For tape measures, if you just need something for occasional home use I'd
consider the IKEA FIXA [0], which costs $0.99. It's only 10ft long instead of
their suggested 25ft, but that might be enough for home users. I've had mine
for around 5 years now and so far it hasn't let me down.

I'd consider adding a digital microscope under cheap STEM toys, since the one
linked isn't very powerful and it's kinda overpriced. You can find lots of
options for under $20, there's some that can even hook up to your phone or
tablet. Although I might be a bit biased since I was fortunate enough to have
one when I was growing up. I still think they're a super cool toy.

[0]
[https://www.ikea.com/us/en/catalog/products/40237557/](https://www.ikea.com/us/en/catalog/products/40237557/)

------
shittyadmin
I find the layout for results hard to read - the italicized titles don't help
and complete separation makes it hard to compare the products in any way.

A simple table with some basic facts about each product and sort functionality
would be a lot better. For example "AirPod Alternatives" list things like
battery life - but don't offer an easy way to compare it.

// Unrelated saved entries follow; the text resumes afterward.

-- ==== Sys2Proof/Machine/Map.lean ====
section
/-! DEFINITION. The Map Engine (ch. 12): record operations, draft shadows and views, commits, activation, reads, host
commands. -/

namespace Sys2Proof.Machine

/-! ### Keys, stores, directory (R255 to R262) -/

/-- FUNC_ID of MAP. -/
def mapFunc : Nat := 0x075

/-- The key's bits [63:61] are 0 (R255). -/
def keyOk (k : Nat) : Bool := decide (k < 2 ^ 61)

/-- The tile of coordinates TX, TY, TZ (R255). -/
def tileKey (tx ty tz : Int) : Nat := unsgn 20 tx + 2 ^ 20 * unsgn 20 ty + 2 ^ 40 * unsgn 21 tz

/-- The tile of a world position in SQ23.16 (R255). -/
def tileOf (x y z : Int) : Nat := tileKey (x / 2 ^ 20) (y / 2 ^ 20) (z / 2 ^ 19)

/-- Bytes of a tile: header and payload. -/
def tileLen : Nat := 16448

/-- The map bases in force (R260). -/
structure MapBases where
  store : Nat
  dir : Nat
  kf : Nat
  desc : Nat
  edge : Nat

def State.mapBases (s : State) : MapBases :=
  ⟨s.pair Reg.MAP_STORE_BASE_LO Reg.MAP_STORE_BASE_HI, s.pair Reg.MAP_DIR_BASE_LO Reg.MAP_DIR_BASE_HI,
    s.pair Reg.MAP_KF_BASE_LO Reg.MAP_KF_BASE_HI, s.pair Reg.MAP_DESC_BASE_LO Reg.MAP_DESC_BASE_HI,
    s.pair Reg.MAP_EDGE_BASE_LO Reg.MAP_EDGE_BASE_HI⟩

/-- Every DRAM base is non-zero (R263). -/
def MapBases.set (b : MapBases) : Bool := b.store != 0 && b.dir != 0 && b.kf != 0 && b.desc != 0 && b.edge != 0

/-- The map as a record's check or a commit sees it: memory, the rest, the cadence in which shadows are applied, the
Peloton member, and what the applications did. -/
structure Mv where
  mem : Memory
  d : MapData
  b : MapBases
  cadence : Nat
  member : Option Nat
  /-- Ranges written. -/
  writes : List (Nat × Nat)
  /-- Dropped: inserts, orphans, keyframe inserts, loop edges. -/
  drops : List Nat
  /-- Loop edges committed. -/
  loops : List (Nat × Nat)

def Mv.ld (v : Mv) (a n : Nat) : Nat := leNat (v.mem.readBytes a n)
def Mv.st (v : Mv) (a : Nat) (bs : List Byte) : Mv :=
  { v with mem := v.mem.writeBytes a bs, writes := v.writes ++ [(a, bs.length)] }

/-- The least of the `n` numbers from `k` that passes. -/
def leastFrom (p : Nat → Bool) : Nat → Nat → Option Nat
  | 0, _ => none
  | n + 1, k => if p k then some k else leastFrom p n (k + 1)

/-- The least number below `n` that passes. -/
def leastBelow (n : Nat) (p : Nat → Bool) : Option Nat := leastFrom p n 0

/-- Bucket of a key (R262). -/
def dirBucket (b : MapBases) (key : Nat) : Nat := b.dir + 64 * (crc32 (leBytes 8 key) % 2 ^ 18)

/-- The directory entry of a key: its address and LOC. -/
def dirFind (mem : Memory) (b : MapBases) (key : Nat) : Option (Nat × Nat) :=
  let e := (List.range 4).map (fun w => let a := dirBucket b key + 16 * w; (a, leNat (mem.readBytes (a + 8) 4)))
  e.find? (fun x => decide (2 ^ 30 ≤ x.2) && leNat (mem.readBytes x.1 8) == key)

/-- The lowest empty way of a key's bucket. -/
def dirFree (mem : Memory) (b : MapBases) (key : Nat) : Option Nat :=
  ((List.range 4).map (fun w => dirBucket b key + 16 * w)).find? (fun a => decide (leNat (mem.readBytes (a + 8) 4) < 2 ^ 30))

def locTier (loc : Nat) : Nat := loc / 2 ^ 30
def locPlace (loc : Nat) : Nat := bits loc 0 20
def dirEntry (key place tier : Nat) : List Byte := leBytes 8 key ++ leBytes 4 (place + 2 ^ 30 * tier) ++ zeros 4

/-- The landmark table frame that holds a store frame's tile. -/
def MapData.tabOf (d : MapData) (f : Nat) : Option (Nat × TabFrame) := d.frames.find? (fun e => e.2.store == f)

/-- Where a tile's payload stands: its table frame while it is resident, its store frame otherwise. -/
def payloadAt (d : MapData) (b : MapBases) (f : Nat) : Nat :=
  match d.tabOf f with
  | some e => 0x5000000 + 16384 * e.1
  | none => b.store + tileLen * f + 64

/-- A tile's header. -/
def headerOf (mem : Memory) (d : MapData) (b : MapBases) (f : Nat) : List Byte :=
  match d.tabOf f with
  | some e => e.2.header
  | none => mem.readBytes (b.store + tileLen * f) 64

/-- Header with its CRC32 (R256), then the payload. -/
def sealTile (header payload : List Byte) : List Byte :=
  header.take 60 ++ leBytes 4 (crc32 (header.take 60 ++ payload)) ++ payload

/-- The tile of a store frame as it is written to a store or a buffer. -/
def tileBytes (mem : Memory) (d : MapData) (b : MapBases) (f : Nat) : List Byte :=
  sealTile (headerOf mem d b f) (mem.readBytes (payloadAt d b f) 16384)

/-- Header of a tile created empty. -/
def emptyHeader (key : Nat) : List Byte :=
  leBytes 4 0xC1E97A01 ++ zeros 4 ++ leBytes 8 key ++ zeros 16 ++ leBytes 2 0xFFFF ++ zeros 30

/-! ### Objects and handles (R258, R259) -/

def Mv.lm (v : Mv) (f i : Nat) : List Byte := v.mem.readBytes (payloadAt v.d v.b f + 64 * i) 64
def Mv.setLm (v : Mv) (f i : Nat) (e : List Byte) : Mv := v.st (payloadAt v.d v.b f + 64 * i) e
def entState (e : List Byte) : Nat := leAt e 0 1 % 4
def Mv.kf (v : Mv) (n : Nat) : List Byte := v.mem.readBytes (v.b.kf + 128 * n) 128
def Mv.setKf (v : Mv) (n : Nat) (e : List Byte) : Mv := v.st (v.b.kf + 128 * n) e
def kfState (e : List Byte) : Nat := leAt e 4 1 % 4

/-- The shadow handle of a record (R259). -/
def shadowHandle (epoch queue pos : Nat) : Nat := 2 ^ 31 + 2 ^ 28 * (epoch % 4) + 2 ^ 22 * queue + 2 ^ 8 * pos

/-- Reserved bits of a shadow handle are 0. -/
def handleOk (h : Nat) : Bool := !h.testBit 30 && h % 256 == 0

/-- The key under which the object of a shadow handle is kept, for a record of epoch `ref`: the inserting epoch is the last one up to
`ref` that the handle's two bits allow. It does not depend on when a commit arrives (R259, R275; assumption log 24). -/
def boundKey (ref h : Nat) : Nat := (ref - (ref + 4 - bits h 28 2) % 4) * 2 ^ 32 + h

/-- The LIVE landmark a handle in a record of epoch `ref` resolves to: store frame and index. -/
def Mv.liveLm (v : Mv) (ref h : Nat) : Option (Nat × Nat) :=
  let o := if h < 2 ^ 31 then
      (if h < 2 ^ 25 ∧ (SMap.find v.d.stored (h / 256)).isSome then some (h / 256, h % 256) else none)
    else if handleOk h then
      match SMap.find v.d.bound (boundKey ref h) with
      | some (.landmark f i) => some (f, i)
      | _ => none
    else none
  match o with
  | some (f, i) => if entState (v.lm f i) = 1 then some (f, i) else none
  | none => none

/-- The LIVE keyframe a handle in a record of epoch `ref` resolves to. -/
def Mv.liveKf (v : Mv) (ref h : Nat) : Option Nat :=
  let o := if h < 2 ^ 31 then (if h < 2 ^ 20 then some h else none)
    else if handleOk h then
      match SMap.find v.d.bound (boundKey ref h) with
      | some (.keyframe n) => some n
      | _ => none
    else none
  match o with
  | some n => if kfState (v.kf n) = 1 then some n else none
  | none => none

/-! ### Commit of a shadow (Table 12.10, R276) -/

/-- A number retired with `epoch`, or free, may be taken at commit of epoch `e` (R276). -/
def takeable (st epoch e : Nat) : Bool :=
  st == 0 || (st == 2 && decide (4 ≤ (e + 2 ^ 32 - epoch) % 2 ^ 32) && decide ((e + 2 ^ 32 - epoch) % 2 ^ 32 < 2 ^ 31))

/-- Count a drop. -/
def Mv.drop (v : Mv) (k : Nat) : Mv := { v with drops := modifyAt (· + 1) v.drops k }

/-- Change a tile's header: VERSION, LAST_CADENCE, ORIGIN while joined (R271, R370), COUNT and RETIRED by the differences. -/
def Mv.touchTile (v : Mv) (f : Nat) (count retired : Int) : Mv :=
  let h := headerOf v.mem v.d v.b f
  let add := fun (o : Nat) (x : Int) => leBytes 2 (unsgn 16 ((leAt h o 2 : Int) + x))
  let h1 := patch (patch (patch (patch h 4 (add 4 count)) 6 (add 6 retired)) 16 (leBytes 8 (leAt h 16 8 + 1))) 24
    (leBytes 8 v.cadence)
  let h2 := match v.member with
    | some m => patch h1 32 (leBytes 2 m)
    | none => h1
  match v.d.tabOf f with
  | some e => { v with d := { v.d with frames := SMap.set v.d.frames e.1 { e.2 with header := h2, dirty := true } } }
  | none => v.st (v.b.store + tileLen * f) ((sealTile h2 (v.mem.readBytes (payloadAt v.d v.b f) 16384)).take 64)

/-- OUTSIDE of a local position (R257). -/
def outside (x y z : Int) : Bool :=
  !(decide (0 ≤ x) && decide (x < 2 ^ 20) && decide (0 ≤ y) && decide (y < 2 ^ 20) && decide (0 ≤ z) && decide (z < 2 ^ 19))

def recPos (r : List Byte) : Int × Int × Int := (sleAt r 16 4, sleAt r 20 4, sleAt r 24 4)

/-- Bytes 0 to 31 of a LIVE landmark entry, with a record's SIGMA, LEVEL and position. -/
def lmHead (r : List Byte) (obs miss host seen epoch : Nat) : List Byte :=
  let p := recPos r
  leBytes 1 (1 + 4 * b2n (outside p.1 p.2.1 p.2.2)) ++ (r.drop 3).take 1 ++ leBytes 2 (min obs 65535) ++ (r.drop 16).take 12 ++
    leBytes 1 miss ++ (r.drop 2).take 1 ++ zeros 2 ++ leBytes 4 host ++ leBytes 4 seen ++ leBytes 4 epoch

def Mv.retireLm (v : Mv) (f i e : Nat) : Mv :=
  let x := v.lm f i
  (v.setLm f i (patch (patch x 0 (leBytes 1 (leAt x 0 1 / 4 * 4 + 2))) 28 (leBytes 4 e))).touchTile f (-1) 1

/-- The pose of a record, from byte 16: three SQ23.16 positions in 64-bit fields, their bits above 39 ignored and written as the sign
(R5), and the quaternion. -/
def poseField (r : List Byte) : List Byte :=
  (List.range 3).flatMap (fun k => sleBytes 8 (sgn 40 (leAt r (16 + 8 * k) 8))) ++ (r.drop 40).take 16

/-- The bytes a keyframe record takes from a pose: position, rotation, KEY. -/
def kfPose (x r : List Byte) : List Byte :=
  let p := fun (k : Nat) => sgn 40 (leAt r (16 + 8 * k) 8)
  patch (patch x 24 (poseField r)) 64 (leBytes 8 (tileOf (p 0) (p 1) (p 2)))

/-- Add edge `k` to a keyframe. -/
def kfAddEdge (x : List Byte) (k : Nat) : List Byte :=
  match leastBelow 4 (fun j => leAt x (72 + 4 * j) 4 == 0xFFFFFFFF) with
  | some j => patch (patch x (72 + 4 * j) (leBytes 4 k)) 6 (leBytes 1 (leAt x 6 1 + 1))
  | none => x

/-- Remove edge `k` from a keyframe. -/
def kfDropEdge (x : List Byte) (k : Nat) : List Byte :=
  match leastBelow 4 (fun j => leAt x (72 + 4 * j) 4 == k) with
  | some j => patch (patch x (72 + 4 * j) (leBytes 4 0xFFFFFFFF)) 6 (leBytes 1 (leAt x 6 1 - 1))
  | none => x

def Mv.bind (v : Mv) (sh : Shadow) (o : MapObj) : Mv :=
  { v with d := { v.d with bound := SMap.set v.d.bound (boundKey sh.epoch sh.handle) o } }

/-- Apply one shadow by Table 12.10. -/
def Mv.apply (v : Mv) (sh : Shadow) : Mv :=
  let r := v.mem.readBytes sh.addr 64
  let e := sh.epoch % 2 ^ 32
  let h := leAt r 4 4
  match leAt r 0 1 with
  | 1 =>
    match dirFind v.mem v.b (leAt r 8 8) with
    | none => v.drop 0
    | some (_, loc) =>
      let f := locPlace loc
      let free := if locTier loc = 1 then
          leastBelow 256 (fun i => let x := v.lm f i; takeable (entState x) (leAt x 28 4) e)
        else none
      match free with
      | none => v.drop 0
      | some i =>
        let was := entState (v.lm f i)
        let host := if h = 0xFFFFFFFF then 2 ^ 20 else (v.liveKf sh.epoch h).getD (2 ^ 20)
        ((v.setLm f i (lmHead r 1 0 host v.cadence e ++ (r.drop 32).take 32)).touchTile f 1
          (if was = 2 then -1 else 0)).bind sh (.landmark f i)
  | 2 =>
    match v.liveLm sh.epoch h with
    | none => v.drop 1
    | some (f, i) =>
      let x := v.lm f i
      let desc := if (leAt r 1 1).testBit 0 then (r.drop 32).take 32 else x.drop 32
      (v.setLm f i (lmHead r (leAt x 2 2 + leAt r 8 2) 0 (leAt x 20 4) v.cadence (leAt x 28 4) ++ desc)).touchTile f 0 0
  | 3 =>
    match v.liveLm sh.epoch h with
    | none => v.drop 1
    | some (f, i) =>
      let x := v.lm f i
      let m := min 255 (leAt x 16 1 + 1)
      let v1 := v.setLm f i (patch x 16 (leBytes 1 m))
      if sh.missRetire ≤ m then v1.retireLm f i e else v1.touchTile f 0 0
  | 4 =>
    match v.liveLm sh.epoch h with
    | none => v.drop 1
    | some (f, i) => v.retireLm f i e
  | 5 =>
    match leastBelow (2 ^ 20) (fun n => let x := v.kf n; takeable (kfState x) (leAt x 16 4) e) with
    | none => v.drop 2
    | some n =>
      let prev := if h = 0xFFFFFFFF then h else (v.liveKf sh.epoch h).getD 0xFFFFFFFF
      let x := leBytes 4 n ++ leBytes 1 1 ++ (r.drop 1).take 1 ++ zeros 2 ++ (r.drop 8).take 8 ++ leBytes 4 e ++ leBytes 4 prev ++
        zeros 48 ++ leBytes 16 (2 ^ 128 - 1) ++ leBytes 4 v.cadence ++ zeros 36
      ((v.setKf n (kfPose x r)).st (v.b.desc + 512 * n) (v.mem.readBytes (leAt r 56 8) 512)).bind sh (.keyframe n)
  | 6 =>
    match v.liveKf sh.epoch h with
    | none => v.drop 1
    | some n => v.setKf n (kfPose (v.kf n) r)
  | 7 =>
    match v.liveKf sh.epoch h, v.liveKf sh.epoch (leAt r 8 4) with
    | some a, some b =>
      let room := fun (n : Nat) => decide (leAt (v.kf n) 6 1 < 4)
      match leastBelow 65536 (fun k => v.ld (v.b.edge + 64 * k + 56) 1 == 0) with
      | none => v.drop 3
      | some k =>
        if !room a || !room b then v.drop 3
        else
          let x := leBytes 4 a ++ leBytes 4 b ++ poseField r ++ (r.drop 12).take 4 ++ leBytes 4 e ++ leBytes 1 1 ++ zeros 7
          let v1 := v.st (v.b.edge + 64 * k) x
          let v2 := v1.setKf a (kfAddEdge (v1.kf a) k)
          let v3 := v2.setKf b (kfAddEdge (v2.kf b) k)
          { v3 with loops := v3.loops ++ [(a, b)] }
    | _, _ => v.drop 1
  | 8 =>
    match v.liveKf sh.epoch h with
    | none => v.drop 1
    | some n =>
      let x := v.kf n
      let es := ((List.range 4).map (fun j => leAt x (72 + 4 * j) 4)).filter (· != 0xFFFFFFFF)
      let v1 := es.foldl (fun (y : Mv) k =>
        let a := y.ld (y.b.edge + 64 * k) 4
        let b := y.ld (y.b.edge + 64 * k + 4) 4
        let y1 := y.setKf a (kfDropEdge (y.kf a) k)
        let y2 := y1.setKf b (kfDropEdge (y1.kf b) k)
        y2.st (y2.b.edge + 64 * k) (zeros 64)) v
      let x1 := v1.kf n
      (v1.setKf n (patch (patch x1 4 (leBytes 1 2)) 16 (leBytes 4 e))).st (v1.b.desc + 512 * n) (zeros 512)
  | _ => v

Additionally, the single-minded focus on Amazon and cheap leads to Chinese
items that are far marked up in price dominating. These can be obtained from
more direct Chinese sellers for much cheaper than on Amazon. For example, many
of the OBD2 dongles listed are a rebrand of Chinese dongles available for
$3-5.

------
stillmotion
Would highly recommend photos. Browsing gaming chairs, for instance, I
immediately bounced from the page because I couldn’t visually browse the
content.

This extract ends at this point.